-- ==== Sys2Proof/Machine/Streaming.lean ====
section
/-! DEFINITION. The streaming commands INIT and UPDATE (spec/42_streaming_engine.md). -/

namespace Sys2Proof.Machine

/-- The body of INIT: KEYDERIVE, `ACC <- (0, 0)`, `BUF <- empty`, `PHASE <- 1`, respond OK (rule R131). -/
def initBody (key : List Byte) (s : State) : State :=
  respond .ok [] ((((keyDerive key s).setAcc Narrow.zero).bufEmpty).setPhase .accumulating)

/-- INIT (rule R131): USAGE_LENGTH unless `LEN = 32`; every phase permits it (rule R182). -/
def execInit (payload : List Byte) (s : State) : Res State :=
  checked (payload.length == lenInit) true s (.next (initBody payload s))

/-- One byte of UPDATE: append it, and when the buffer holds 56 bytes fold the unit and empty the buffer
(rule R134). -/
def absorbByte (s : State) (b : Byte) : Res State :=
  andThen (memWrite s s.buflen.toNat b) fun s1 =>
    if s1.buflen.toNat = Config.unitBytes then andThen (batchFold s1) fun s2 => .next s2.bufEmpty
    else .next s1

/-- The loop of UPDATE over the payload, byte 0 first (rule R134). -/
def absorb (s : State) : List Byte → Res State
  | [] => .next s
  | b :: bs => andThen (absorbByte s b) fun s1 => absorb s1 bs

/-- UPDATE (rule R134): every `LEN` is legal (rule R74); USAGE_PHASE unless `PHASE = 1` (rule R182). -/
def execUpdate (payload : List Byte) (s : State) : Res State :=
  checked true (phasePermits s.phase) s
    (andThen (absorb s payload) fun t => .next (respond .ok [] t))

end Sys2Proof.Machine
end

...

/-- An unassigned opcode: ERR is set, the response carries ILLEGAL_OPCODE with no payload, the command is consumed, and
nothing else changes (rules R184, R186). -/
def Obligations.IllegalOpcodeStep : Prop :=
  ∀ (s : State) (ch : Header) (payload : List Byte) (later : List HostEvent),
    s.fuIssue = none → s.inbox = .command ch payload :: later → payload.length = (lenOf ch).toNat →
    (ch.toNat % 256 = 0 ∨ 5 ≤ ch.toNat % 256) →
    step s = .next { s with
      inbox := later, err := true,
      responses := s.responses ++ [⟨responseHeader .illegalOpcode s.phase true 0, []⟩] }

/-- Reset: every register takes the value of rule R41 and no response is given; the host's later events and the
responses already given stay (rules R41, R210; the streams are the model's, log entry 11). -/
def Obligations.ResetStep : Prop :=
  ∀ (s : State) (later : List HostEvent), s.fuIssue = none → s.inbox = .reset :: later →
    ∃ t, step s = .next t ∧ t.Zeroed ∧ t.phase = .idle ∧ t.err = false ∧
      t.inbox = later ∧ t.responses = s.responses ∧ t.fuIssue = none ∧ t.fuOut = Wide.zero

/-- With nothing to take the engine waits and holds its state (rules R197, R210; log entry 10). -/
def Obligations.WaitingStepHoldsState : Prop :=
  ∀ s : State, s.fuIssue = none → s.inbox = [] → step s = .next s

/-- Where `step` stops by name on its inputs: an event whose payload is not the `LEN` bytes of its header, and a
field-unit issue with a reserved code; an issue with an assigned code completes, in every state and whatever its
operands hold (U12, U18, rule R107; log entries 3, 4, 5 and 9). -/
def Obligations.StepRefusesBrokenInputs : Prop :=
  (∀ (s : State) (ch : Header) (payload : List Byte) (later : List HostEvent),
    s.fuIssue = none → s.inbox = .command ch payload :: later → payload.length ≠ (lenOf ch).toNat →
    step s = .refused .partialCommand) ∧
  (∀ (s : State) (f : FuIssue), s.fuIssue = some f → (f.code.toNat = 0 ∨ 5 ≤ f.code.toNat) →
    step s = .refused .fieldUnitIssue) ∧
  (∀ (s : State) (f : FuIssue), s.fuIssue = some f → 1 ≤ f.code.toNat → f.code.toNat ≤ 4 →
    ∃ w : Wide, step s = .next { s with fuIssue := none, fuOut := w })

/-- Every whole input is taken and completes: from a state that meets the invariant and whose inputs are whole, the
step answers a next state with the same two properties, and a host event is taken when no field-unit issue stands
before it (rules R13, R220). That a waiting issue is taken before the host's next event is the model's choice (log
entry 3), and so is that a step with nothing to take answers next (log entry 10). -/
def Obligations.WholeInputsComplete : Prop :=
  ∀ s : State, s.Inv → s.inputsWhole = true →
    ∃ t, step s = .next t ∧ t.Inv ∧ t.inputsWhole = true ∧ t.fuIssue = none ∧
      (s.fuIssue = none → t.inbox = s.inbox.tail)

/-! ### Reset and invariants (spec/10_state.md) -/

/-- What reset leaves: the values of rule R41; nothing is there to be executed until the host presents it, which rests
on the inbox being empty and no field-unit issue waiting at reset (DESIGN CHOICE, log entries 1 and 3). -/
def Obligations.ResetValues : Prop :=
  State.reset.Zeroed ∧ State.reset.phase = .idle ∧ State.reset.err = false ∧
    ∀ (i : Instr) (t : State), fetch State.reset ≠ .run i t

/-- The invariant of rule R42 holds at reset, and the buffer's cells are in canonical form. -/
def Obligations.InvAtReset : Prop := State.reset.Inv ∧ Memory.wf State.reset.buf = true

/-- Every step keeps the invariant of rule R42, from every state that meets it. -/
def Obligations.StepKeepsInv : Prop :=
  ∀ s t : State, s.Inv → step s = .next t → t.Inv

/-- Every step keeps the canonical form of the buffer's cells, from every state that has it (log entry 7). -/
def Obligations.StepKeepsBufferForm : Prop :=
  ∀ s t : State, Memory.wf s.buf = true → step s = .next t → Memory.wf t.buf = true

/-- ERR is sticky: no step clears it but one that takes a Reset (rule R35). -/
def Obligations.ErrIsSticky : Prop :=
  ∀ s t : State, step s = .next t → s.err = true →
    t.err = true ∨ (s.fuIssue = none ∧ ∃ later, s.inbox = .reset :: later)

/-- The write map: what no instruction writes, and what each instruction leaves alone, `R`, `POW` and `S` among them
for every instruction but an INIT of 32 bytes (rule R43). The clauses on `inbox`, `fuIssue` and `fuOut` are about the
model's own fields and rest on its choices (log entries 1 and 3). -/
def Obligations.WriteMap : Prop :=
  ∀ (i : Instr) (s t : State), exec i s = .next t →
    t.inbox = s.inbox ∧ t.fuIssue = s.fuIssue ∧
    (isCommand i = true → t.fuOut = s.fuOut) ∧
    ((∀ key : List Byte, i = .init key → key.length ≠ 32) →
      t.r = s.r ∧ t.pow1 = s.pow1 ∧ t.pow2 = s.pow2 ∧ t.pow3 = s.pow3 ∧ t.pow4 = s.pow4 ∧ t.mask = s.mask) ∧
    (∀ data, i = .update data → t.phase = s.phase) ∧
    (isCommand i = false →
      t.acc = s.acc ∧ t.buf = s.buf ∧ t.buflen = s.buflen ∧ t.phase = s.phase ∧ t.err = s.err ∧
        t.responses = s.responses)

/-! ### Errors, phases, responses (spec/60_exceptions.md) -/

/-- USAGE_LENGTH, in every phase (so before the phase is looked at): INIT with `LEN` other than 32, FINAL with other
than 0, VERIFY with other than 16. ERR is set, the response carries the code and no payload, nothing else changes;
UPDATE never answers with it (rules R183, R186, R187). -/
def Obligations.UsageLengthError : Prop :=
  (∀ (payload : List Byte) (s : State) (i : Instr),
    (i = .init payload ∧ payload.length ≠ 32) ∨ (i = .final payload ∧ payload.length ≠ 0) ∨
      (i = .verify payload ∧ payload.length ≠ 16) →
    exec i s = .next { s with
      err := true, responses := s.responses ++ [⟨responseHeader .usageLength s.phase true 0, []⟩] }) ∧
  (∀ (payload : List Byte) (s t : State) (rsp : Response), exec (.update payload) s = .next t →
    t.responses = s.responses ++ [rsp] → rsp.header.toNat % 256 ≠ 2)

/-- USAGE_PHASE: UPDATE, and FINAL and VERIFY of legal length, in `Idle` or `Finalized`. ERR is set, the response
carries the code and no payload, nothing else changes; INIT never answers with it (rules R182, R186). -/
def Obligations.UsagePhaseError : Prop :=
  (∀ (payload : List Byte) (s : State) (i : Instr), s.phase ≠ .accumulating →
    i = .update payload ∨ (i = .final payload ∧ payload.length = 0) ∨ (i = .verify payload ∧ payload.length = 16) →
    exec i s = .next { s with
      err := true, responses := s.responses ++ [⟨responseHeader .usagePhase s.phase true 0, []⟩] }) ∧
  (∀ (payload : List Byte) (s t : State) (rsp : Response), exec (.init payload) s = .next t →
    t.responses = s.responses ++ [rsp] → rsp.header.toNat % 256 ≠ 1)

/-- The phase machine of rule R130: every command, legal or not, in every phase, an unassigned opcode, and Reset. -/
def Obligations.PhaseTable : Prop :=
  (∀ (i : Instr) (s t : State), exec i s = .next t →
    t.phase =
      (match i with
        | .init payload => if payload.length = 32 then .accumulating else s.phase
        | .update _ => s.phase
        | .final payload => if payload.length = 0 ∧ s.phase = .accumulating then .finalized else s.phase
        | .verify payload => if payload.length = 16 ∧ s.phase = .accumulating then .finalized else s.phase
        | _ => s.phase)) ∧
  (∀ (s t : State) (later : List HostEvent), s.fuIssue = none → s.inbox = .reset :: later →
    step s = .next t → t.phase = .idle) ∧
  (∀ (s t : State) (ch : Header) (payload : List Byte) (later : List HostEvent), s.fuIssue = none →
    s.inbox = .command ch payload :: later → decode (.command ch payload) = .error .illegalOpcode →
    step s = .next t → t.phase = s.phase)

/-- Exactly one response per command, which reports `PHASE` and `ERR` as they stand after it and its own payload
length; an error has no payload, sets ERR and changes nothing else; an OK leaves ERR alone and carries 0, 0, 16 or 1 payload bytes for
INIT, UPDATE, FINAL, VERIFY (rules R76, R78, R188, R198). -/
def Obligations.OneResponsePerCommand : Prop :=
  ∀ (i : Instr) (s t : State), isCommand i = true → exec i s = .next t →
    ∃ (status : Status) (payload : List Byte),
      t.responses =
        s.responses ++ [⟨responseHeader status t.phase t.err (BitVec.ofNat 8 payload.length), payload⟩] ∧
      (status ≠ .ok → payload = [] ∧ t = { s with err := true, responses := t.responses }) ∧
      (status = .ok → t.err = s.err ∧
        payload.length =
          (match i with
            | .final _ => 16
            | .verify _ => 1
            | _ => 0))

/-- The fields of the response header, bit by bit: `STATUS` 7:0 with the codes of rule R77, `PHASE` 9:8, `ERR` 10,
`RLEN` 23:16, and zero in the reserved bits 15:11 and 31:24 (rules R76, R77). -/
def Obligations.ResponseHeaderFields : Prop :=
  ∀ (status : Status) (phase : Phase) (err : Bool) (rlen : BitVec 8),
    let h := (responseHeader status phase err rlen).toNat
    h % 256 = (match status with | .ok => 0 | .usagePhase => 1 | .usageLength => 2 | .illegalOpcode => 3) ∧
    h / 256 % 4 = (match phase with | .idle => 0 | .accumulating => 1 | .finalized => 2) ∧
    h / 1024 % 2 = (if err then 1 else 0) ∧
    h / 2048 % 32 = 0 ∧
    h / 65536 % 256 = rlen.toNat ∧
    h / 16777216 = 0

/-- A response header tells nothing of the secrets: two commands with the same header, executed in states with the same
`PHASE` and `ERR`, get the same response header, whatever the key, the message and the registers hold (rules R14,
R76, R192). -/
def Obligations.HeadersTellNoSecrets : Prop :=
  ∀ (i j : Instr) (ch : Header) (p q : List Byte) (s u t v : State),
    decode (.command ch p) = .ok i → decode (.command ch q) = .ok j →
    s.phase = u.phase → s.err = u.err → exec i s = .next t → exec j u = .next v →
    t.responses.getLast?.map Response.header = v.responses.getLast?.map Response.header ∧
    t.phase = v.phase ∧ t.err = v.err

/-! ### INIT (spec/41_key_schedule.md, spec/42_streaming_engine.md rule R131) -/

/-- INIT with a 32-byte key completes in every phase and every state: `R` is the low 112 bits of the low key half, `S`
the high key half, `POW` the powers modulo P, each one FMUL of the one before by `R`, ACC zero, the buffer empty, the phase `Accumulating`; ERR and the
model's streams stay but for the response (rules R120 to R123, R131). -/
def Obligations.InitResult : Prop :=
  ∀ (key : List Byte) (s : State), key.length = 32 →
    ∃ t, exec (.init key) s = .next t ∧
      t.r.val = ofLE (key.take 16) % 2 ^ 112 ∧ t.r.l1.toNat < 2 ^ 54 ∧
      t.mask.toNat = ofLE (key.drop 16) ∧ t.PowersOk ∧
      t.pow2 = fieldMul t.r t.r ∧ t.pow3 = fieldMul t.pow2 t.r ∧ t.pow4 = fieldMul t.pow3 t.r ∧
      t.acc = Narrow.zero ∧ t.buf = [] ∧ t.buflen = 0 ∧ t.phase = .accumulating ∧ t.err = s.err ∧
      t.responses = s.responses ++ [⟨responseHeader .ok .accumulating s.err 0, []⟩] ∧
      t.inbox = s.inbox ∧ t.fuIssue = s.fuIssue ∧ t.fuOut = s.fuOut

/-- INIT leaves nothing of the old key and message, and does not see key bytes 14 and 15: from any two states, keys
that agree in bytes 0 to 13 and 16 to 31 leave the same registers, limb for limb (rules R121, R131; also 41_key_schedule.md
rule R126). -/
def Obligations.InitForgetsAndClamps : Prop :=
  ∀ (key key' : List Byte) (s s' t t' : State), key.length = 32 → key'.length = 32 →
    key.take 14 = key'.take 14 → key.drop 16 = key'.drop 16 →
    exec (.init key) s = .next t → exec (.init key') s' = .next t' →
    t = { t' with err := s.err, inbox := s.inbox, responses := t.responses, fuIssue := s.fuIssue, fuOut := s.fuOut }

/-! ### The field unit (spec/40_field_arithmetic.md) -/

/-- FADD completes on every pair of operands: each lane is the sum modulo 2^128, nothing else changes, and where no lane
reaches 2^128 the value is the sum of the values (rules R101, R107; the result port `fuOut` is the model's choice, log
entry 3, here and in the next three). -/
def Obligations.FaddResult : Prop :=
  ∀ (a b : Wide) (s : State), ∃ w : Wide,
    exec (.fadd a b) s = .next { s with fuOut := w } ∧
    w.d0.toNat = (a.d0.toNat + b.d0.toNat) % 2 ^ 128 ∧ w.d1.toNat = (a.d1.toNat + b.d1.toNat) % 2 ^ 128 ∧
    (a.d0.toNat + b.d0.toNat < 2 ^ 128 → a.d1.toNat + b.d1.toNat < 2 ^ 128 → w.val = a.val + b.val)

TASK TO CARRY OUT: Please copy, exactly and with nothing else, the lines above beginning at the line that has "entry 3, here and in the next three). -/" and ending with the line that has "(a.d0.toNat + b.d0.toNat <".

OUTPUT:
entry 3, here and in the next three). -/
def Obligations.FaddResult : Prop :=
  ∀ (a b : Wide) (s : State), ∃ w : Wide,
    exec (.fadd a b) s = .next { s with fuOut := w } ∧
    w.d0.toNat = (a.d0.toNat + b.d0.toNat) % 2 ^ 128 ∧ w.d1.toNat = (a.d1.toNat + b.d1.toNat) % 2 ^ 128 ∧
    (a.d0.toNat + b.d0.toNat < 2 ^ 128 → a.d1.toNat + b.d1.toNat < 2 ^ 128 → w.val = a.val + b.val)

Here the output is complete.